Lo que se ha admitido desde siempre no adquiere categoría de verdad inalterable; y se ha cuestionado, no se sabe por qué incomprensible razón, maledicencia o capricho extraordinario si el Usía, que multiplica por más de cinco la estancia media del cargo, está ahí más por vanidad que por solvencia. Y no extraña, al parecer, porque existen personajes en este mundillo que no acertarían a alternar en sociedad si se les desnudase del afán figurinista que sienten haciéndose notar en actos, y en la bullaranga de barreras y callejones de otros cosos, repartiendo falsos abrazos a diestro y siniestro con los taurinos profesionales, apoderados, banderilleros, picadores y mozos de espadas. Todo sin el rubor, la discreción y el señorío que exigen cargos de esta naturaleza, ya que tanto una entidad pública como cualquier empresa privada vienen a ser lo que son sus directivos. Como decía Belmonte: “Se torea como se es”. En la Grecia antigua la ceguera física se consideraba sagrada, pero la ceguera provocada por la locura del poder -la hybris- se consideraba la peor de las enfermedades.

A ella, a La dama de Abando, le oprime el mal del alma porque se encuentra encerrada sine die en un rombo de hierro, y reclama un médico que la atienda de urgencia, y que sea de fiar, claro. Que rompa los cuatro vértices del polígono que la oprime, y que coja el toro por los cuernos, le retire el pastillero de ansiolíticos y antidepresivos, y le recete una estancia tranquila en el balneario de Zestoa para que, cuando abra los ventanales acristalados que dan al jardín, respire el relente puro de las mañanas y pasee por las tardes entre las hojas rojas del otoño, libre. Que medite, que espere a que el vapor caliente de las aguas termales haya eliminado las toxinas de su cuerpo. Estando allí recibirá, seguramente, la visita cariñosa de los cuidadores de Azpeitia, hermana de sangre, y la de los señores de la Casa de Misericordia de Iruñea, quienes sabrán explicarle con orgullo y regocijo los resultados de su hacer en sana libertad.
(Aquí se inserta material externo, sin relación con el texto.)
-- ==== Sys2Proof/Decode.lean ====
section
/-! DEFINITION. The words of commands. A Kamez block takes commands as port events and messages; spec/opcode_table.json
gives its rows no bits, so no word spells a command. -/

namespace Sys2Proof

/-- The command that a word of the opcode table spells: none, since no row of the table has bits. -/
def decodeTableWord (_nbits _w : Nat) : Option Instr := none

end Sys2Proof
end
Ellos solos, sin condiciones ni gastos añadidos y quizá innecesarios. Otro día irán a verla las cercanas Deba y Zestoa que, aunque desde la modestia, también sabrán explicarle el valor de la independencia.

Ya vendrá alguien al que no le importe su celulitis, ni que sus dientes sean ahora de resina. Alguien al que le guste las arrugas de la comisura de sus ojos, y que no repare que los brazos estén un poco flácidos. ¡No importa! Hay que disfrutar de la vida a pesar de los veinte años perdidos, cantar y dar pasos de baile a lo largo de la galería del balneario mientras suena la música en la radio a la espera de ese amor verdadero y desinteresado que la enlace por la cintura tratando de vencer su tímida resistencia, y la envuelva dentro de un remolino de oro cantándole despaciosamente y al oído aquel tango de Gardel: Tuya es tu vida, tuyo es tu querer. Sentir que es un soplo la vida, que veinte años no es nada?

Ella, al rumor de la corriente fresca y cantarina del Urola, desea volver a disfrutar del tímido reflejo del sol entrando por los arcos de las cristaleras; y que con su vestido de muselina azul, le saquen a bailar, bien agarrada, con la cabeza un poco inclinada hacia atrás, como manda el baile argentino, desbordando pasión, en completa felicidad. Ya tendrá, entonces, la decisión sopesada de que lo mejor que puede hacer es pedir el divorcio y separarse.